Many condition values are not diseases (e.g., "cross-condition", "RNA-based dual-input metal and pH sensing in bacteria"). After excluding non-disease values and accounting for slug variations (e.g., "Parkinson's disease" matches `parkinsons-disease-signature.md`, "polycystic ovary syndrome" matches `pcos-signature.md`, "gastroesophageal-reflux-disease" matches `gerd-signature.md`), the true gaps are:
| Condition | Source count | Status |
|---|---|---|
| COVID-19 | 9 | No signature (related: `long-covid-signature.md` exists) |
| gestational diabetes | 5 | No signature |
| major depressive disorder | 2 | No signature (related: `depression-signature.md` exists) |
| prediabetes | 1 | No signature |
| preterm delivery | 1 | No signature |
Action: COVID-19 (9 sources) and gestational diabetes (5 sources) are strong candidates for new signature pages. MDD may be covered by the existing depression signature — verify and either merge or create separately.
—-
Priority Recommendations
- Batch frontmatter migration — ~700 source pages lack multiple v2 fields. A programmatic pass can infer `evidence_level` from study-design keywords, extract `key_findings` from existing body text, and populate `library_category` from tags.
- Wire unreferenced sources — 905 source pages (53%) are disconnected from the knowledge graph.

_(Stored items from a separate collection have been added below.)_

-- ==== Sys2Proof/Machine/LoadStore.lean ====
section
/-!
DEFINITION. Loads and stores: LD, ST, LDS, STS, PLD and PST (08 R225 to R233).
-/

namespace Sys2Proof.Machine

/-- The words of a value of 32 bits each, lowest first (08 R226). -/
def wordsOf (n x : Nat) : List Word := (List.range n).map fun k => BitVec.ofNat 32 (x / pow2 (32 * k))

/-- An LD of `n` registers and `size` bytes (08 R226). -/
def ldOp (n size : Nat) (words : Nat → List Word) (px : Option Modw) (d : BitVec 7) (am : BitVec 1) (a : BitVec 6) (b : BitVec 7)
    (l : BitVec 4) (s : State) : Host.Outcome State Fault Refusal :=
  runUnit s (fun c => { words := unitWords px, vs := vrs c d n ++ memVectors c am b, ss := memScalars am a }) fun c =>
    loadLanes c px l (vrs c d n) size words (laneAddr c am a b)

/-- The store data of a lane: `n` registers, low word first (08 R227). -/
def storeData (c : Ctx) (d : BitVec 7) (n i : Nat) : Nat :=
  (List.range n).foldl (fun acc k => acc + (c.g.getV (vr c d + k) i).toNat * pow2 (32 * k)) 0

/-- A store of lanes; a release store first reports a narrow store of its stream that met an error (08 R224). -/
def storeRel (c : Ctx) (px : Option Modw) (release : Bool) (size : Nat) (data : Nat → Nat) (addr : Nat → Dword) : UnitRes :=
  if release ∧ activeLanes c px ≠ [] then
    match checkLanes c .store ((activeLanes c px).map fun i => (i, addr i, size)) with
    | .bad r => r
    | .ok _ _ =>
      match narrowTrap c (fun x => x == (mw px).str) with
      | some r => r
      | none => storeLanes c px size data addr
  else storeLanes c px size data addr

/-- An ST of `n` registers and `size` bytes (08 R227); with release, ILLEGAL in method code (11 R292). -/
def stOp (n size : Nat) (px : Option Modw) (d : BitVec 7) (am : BitVec 1) (a : BitVec 6) (b : BitVec 7) (rel : BitVec 1) (s : State) :
    Host.Outcome State Fault Refusal :=
  runUnit s (fun c =>
    { words := unitWords px, vs := vrs c d n ++ memVectors c am b, ss := memScalars am a, noMethod := rel == 1,
      rel := if rel = 1 then streamMask px else 0, far := farScope px }) fun c =>
    storeRel c px (rel == 1) size (storeData c d n) (laneAddr c am a b)

/-- LD8U (R226). -/
def execLd8u (px : Option Modw) (d : BitVec 7) (am : BitVec 1) (a : BitVec 6) (b : BitVec 7) (l : BitVec 4) (s : State) :
    Host.Outcome State Fault Refusal :=
  ldOp 1 1 (fun x => [BitVec.ofNat 32 x]) px d am a b l s

/-- LD8S (R226). -/
def execLd8s (px : Option Modw) (d : BitVec 7) (am : BitVec 1) (a : BitVec 6) (b : BitVec 7) (l : BitVec 4) (s : State) :
    Host.Outcome State Fault Refusal :=
  ldOp 1 1 (fun x => [(BitVec.ofNat 8 x).signExtend 32]) px d am a b l s

/-- LD16U (R226). -/
def execLd16u (px : Option Modw) (d : BitVec 7) (am : BitVec 1) (a : BitVec 6) (b : BitVec 7) (l : BitVec 4) (s : State) :
    Host.Outcome State Fault Refusal :=
  ldOp 1 2 (fun x => [BitVec.ofNat 32 x]) px d am a b l s

/-- LD16S (R226). -/
def execLd16s (px : Option Modw) (d : BitVec 7) (am : BitVec 1) (a : BitVec 6) (b : BitVec 7) (l : BitVec 4) (s : State) :
    Host.Outcome State Fault Refusal :=
  ldOp 1 2 (fun x => [(BitVec.ofNat 16 x).signExtend 32]) px d am a b l s

/-- LD32 (R226). -/
def execLd32 (px : Option Modw) (d : BitVec 7) (am : BitVec 1) (a : BitVec 6) (b : BitVec 7) (l : BitVec 4) (s : State) :
    Host.Outcome State Fault Refusal :=
  ldOp 1 4 (wordsOf 1) px d am a b l s

/-- LD64 (R226). -/
def execLd64 (px : Option Modw) (d : BitVec 7) (am : BitVec 1) (a : BitVec 6) (b : BitVec 7) (l : BitVec 4) (s : State) :
    Host.Outcome State Fault Refusal :=
  ldOp 2 8 (wordsOf 2) px d am a b l s

/-- LD128 (R226). -/
def execLd128 (px : Option Modw) (d : BitVec 7) (am : BitVec 1) (a : BitVec 6) (b : BitVec 7) (l : BitVec 4) (s : State) :
    Host.Outcome State Fault Refusal :=
  ldOp 4 16 (wordsOf 4) px d am a b l s

/-- ST8 (R227); the streaming flag changes no effect. -/
def execSt8 (px : Option Modw) (d : BitVec 7) (am : BitVec 1) (a : BitVec 6) (b : BitVec 7) (_ r : BitVec 1) (s : State) :
    Host.Outcome State Fault Refusal :=
  stOp 1 1 px d am a b r s

/-- ST16 (R227). -/
def execSt16 (px : Option Modw) (d : BitVec 7) (am : BitVec 1) (a : BitVec 6) (b : BitVec 7) (_ r : BitVec 1) (s : State) :
    Host.Outcome State Fault Refusal :=
  stOp 1 2 px d am a b r s

/-- ST32 (R227). -/
def execSt32 (px : Option Modw) (d : BitVec 7) (am : BitVec 1) (a : BitVec 6) (b : BitVec 7) (_ r : BitVec 1) (s : State) :
    Host.Outcome State Fault Refusal :=
  stOp 1 4 px d am a b r s

/-- ST64 (R227). -/
def execSt64 (px : Option Modw) (d : BitVec 7) (am : BitVec 1) (a : BitVec 6) (b : BitVec 7) (_ r : BitVec 1) (s : State) :
    Host.Outcome State Fault Refusal :=
  stOp 2 8 px d am a b r s

/-- ST128 (R227). -/
def execSt128 (px : Option Modw) (d : BitVec 7) (am : BitVec 1) (a : BitVec 6) (b : BitVec 7) (_ r : BitVec 1) (s : State) :
    Host.Outcome State Fault Refusal :=
  stOp 4 16 px d am a b r s

/-! ### LDS and STS (08 R230) -/

/-- An LDS of `n` registers: LD at the window address. -/
def ldsOp (n : Nat) (px : Option Modw) (d : BitVec 7) (a : BitVec 6) (b : BitVec 7) (l : BitVec 4) (s : State) :
    Host.Outcome State Fault Refusal :=
  runUnit s (fun c => { words := unitWords px, vs := vrs c d n ++ [vr c b], ss := [a.toNat], noMethod := true }) fun c =>
    loadLanes c px l (vrs c d n) (4 * n) (wordsOf n) (sliceAddr c a b)

/-- An STS of `n` registers: ST at the window address. -/
def stsOp (n : Nat) (px : Option Modw) (d : BitVec 7) (a : BitVec 6) (b : BitVec 7) (s : State) : Host.Outcome State Fault Refusal :=
  runUnit s (fun c => { words := unitWords px, vs := vrs c d n ++ [vr c b], ss := [a.toNat], noMethod := true }) fun c =>
    storeLanes c px (4 * n) (storeData c d n) (sliceAddr c a b)

/-- LDS32 (R230). -/
def execLds32 (px : Option Modw) (d : BitVec 7) (a : BitVec 6) (b : BitVec 7) (l : BitVec 4) (s : State) :
    Host.Outcome State Fault Refusal :=
  ldsOp 1 px d a b l s

/-- LDS64 (R230). -/
def execLds64 (px : Option Modw) (d : BitVec 7) (a : BitVec 6) (b : BitVec 7) (l : BitVec 4) (s : State) :
    Host.Outcome State Fault Refusal :=
  ldsOp 2 px d a b l s

/-- LDS128 (R230). -/
def execLds128 (px : Option Modw) (d : BitVec 7) (a : BitVec 6) (b : BitVec 7) (l : BitVec 4) (s : State) :
    Host.Outcome State Fault Refusal :=
  ldsOp 4 px d a b l s

/-- STS32 (R230). -/
def execSts32 (px : Option Modw) (d : BitVec 7) (a : BitVec 6) (b : BitVec 7) (s : State) :
    Host.Outcome State Fault Refusal :=
  stsOp 1 px d a b s

/-- STS64 (R230). -/
def execSts64 (px : Option Modw) (d : BitVec 7) (a : BitVec 6) (b : BitVec 7) (s : State) :
    Host.Outcome State Fault Refusal :=
  stsOp 2 px d a b s

/-- STS128 (R230). -/
def execSts128 (px : Option Modw) (d : BitVec 7) (a : BitVec 6) (b : BitVec 7) (s : State) :
    Host.Outcome State Fault Refusal :=
  stsOp 4 px d a b s

/-! ### PLD and PST (08 R231, R232; 04 R99 to R102) -/

/-- The mantissa that a read of `n` planes gives, from the nibbles of the planes read, plane 0 first; with one nibble more it is rounded
by it, ties to even, and never wraps (04 R101, R102). -/
def planeMant (n : Nat) (qs : List Nat) : Int :=
  let t := toSigned (4 * n) ((qs.take n).foldl (fun acc q => 16 * acc + q) 0)
  match qs[n]? with
  | none => t
  | some q =>
    let u := if 8 < q ∨ (q = 8 ∧ t % 2 ≠ 0) then t + 1 else t
    if u = ((pow2 (4 * n - 1) : Nat) : Int) then u - 1 else u

/-- Planes that a read of `n` planes reads (08 R231). -/
def planesRead (n : Nat) (rne : Bool) : Nat := if rne && n < 8 then n + 1 else n

/-- Nibble i of 16 bytes. -/
def nibbleOf (bs : List Byte) (i : Nat) : Nat :=
  let b := (bs.getD (i / 2) 0).toNat
  if i % 2 = 0 then b % 16 else b / 16

/-- The addresses of `k` planes: s[a+1]:s[a] and the stride in s[a+2]. -/
def planeAddrs (c : Ctx) (a : BitVec 5) (k : Nat) : List Dword :=
  (List.range k).map fun j => c.g.getPair (pairOf a) + BitVec.ofNat 64 (j * (c.g.getS (pairOf a + 2)).toNat)

/-- The checks of a plane access, each plane read or written as a lane access of 16 bytes, for all active lanes (08 R220, R231). -/
def checkPlanes (c : Ctx) (k : Access) (ls : List Nat) (a : BitVec 5) (planes : Nat) : Checked :=
  let base := c.g.getPair (pairOf a)
  let stride := (c.g.getS (pairOf a + 2)).toNat
  if base.toNat % 16 ≠ 0 ∨ stride = 0 ∨ stride % 64 ≠ 0 then .bad (.trap causeMisalign (maskOf ls) base)
  else
    forLanes (maskOf ls) (checkLanes c k ((planeAddrs c a planes).mapIdx fun j x => (j, x, 16)))

/-- What PLD and PST touch. -/
def planeSpec (px : Option Modw) (d : BitVec 7) (a : BitVec 5) (c : Ctx) : UnitSpec :=
  { words := unitWords px, vs := [vr c d], ss := pairRegs a ++ [pairOf a + 2] }

/-- PLD (R231): one read of every plane, landing as a load; an error in any plane traps MEMERR for all active lanes (R223). -/
def execPld (px : Option Modw) (d : BitVec 7) (a : BitVec 5) (n : BitVec 3) (r : BitVec 1) (l : BitVec 4) (s : State) :
    Host.Outcome State Fault Refusal :=
  runUnit s (planeSpec px d a) fun c =>
    let ls := activeLanes c px
    let k := n.toNat + 1
    if ls = [] then .done c.s
    else match checkPlanes c .load ls a (planesRead k (r == 1)) with
      | .bad x => x
      | .ok s l' =>
        let bad := l'.filter fun x => (viewOf c.s c.g).broken s c.g.part x.2.2 16
        let s1 := logLanes c s bad
        let (id, s2) := s1.fresh
        let (s3, fl) := sendFlits s2 c.g.part (l'.map fun x => (32, x.2.2))
        let v := viewOf c.s c.g
        let data := l'.map fun x => readLocs s v x.2.2 16
        let ws := ls.map fun i =>
          ({ reg := .v (vr c d), lane := i,
             val := BitVec.ofNat 32 (wrapNat 32 (planeMant k (data.map fun bs => nibbleOf bs i) * (pow2 (32 - 4 * k) : Nat))) } : RegWrite)
        let trap : Option TrapInfo := match bad with
          | [] => none
          | x :: _ => some { cause := causeMemerr, mask := maskOf ls, addr := x.2.1, pc := c.f.pc, resume := 0, noEffect := false }
        let o : Out := { newOut id .load [.v (vr c d)] l.toNat c.f.pc with
          str := (mw px).str, writes := ws, trap := trap, addrs := ls.map fun i => (i, (l'.head?.map fun x => x.2.1).getD 0), flits := fl }
        .done (addOut c s3 o)

/-- The 16 bytes of plane j and their mask: the nibbles of the listed lanes (08 R232). -/
def planePiece (c : Ctx) (d : BitVec 7) (ls : List Nat) (j : Nat) (x : Dword) (l : Loc) : Piece :=
  let nib := fun (i : Nat) => if ls.contains i then (c.g.getV (vr c d) i).toNat / pow2 (28 - 4 * j) % 16 else 0
  let bits := fun (i : Nat) => if ls.contains i then 15 else 0
  { loc := l, addr := x,
    bytes := (List.range 16).map fun b => BitVec.ofNat 8 (nib (2 * b) + 16 * nib (2 * b + 1)),
    mask := if ls.length = 32 then [] else (List.range 16).map fun b => BitVec.ofNat 8 (bits (2 * b) + 16 * bits (2 * b + 1))
    plane := true }

/-- PST (R232): the nibbles of every plane, as one commit unit. -/
def execPst (px : Option Modw) (d : BitVec 7) (a : BitVec 5) (n : BitVec 3) (s : State) : Host.Outcome State Fault Refusal :=
  runUnit s (planeSpec px d a) fun c =>
    let ls := activeLanes c px
    if ls = [] then .done c.s
    else match checkPlanes c .store ls a (n.toNat + 1) with
      | .bad x => x
      | .ok s l => storePieces c s (mw px).str (l.map fun x => planePiece c d ls x.1 x.2.1 x.2.2)

end Sys2Proof.Machine
end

Prioritize by condition to maximize signature depth.
- Fix case-mismatch wikilinks — 21 trivial fixes.
- Create high-value entity pages — Focus on frequently-linked ghosts: `irritable-bowel-syndrome`, `bipolar-disorder`, `hypothyroidism`, `heart-failure`, `estrogen`, `campylobacter`, `enterococcus-faecalis`.
- Create missing concept pages — `gut-brain axis`, `gut-barrier`, `insulin resistance`, `intestinal permeability`, `iron homeostasis`, `kynurenine-pathway`.
- Resolve source ghosts — 15 source slugs are referenced but don't exist. Either create the pages or fix the broken links.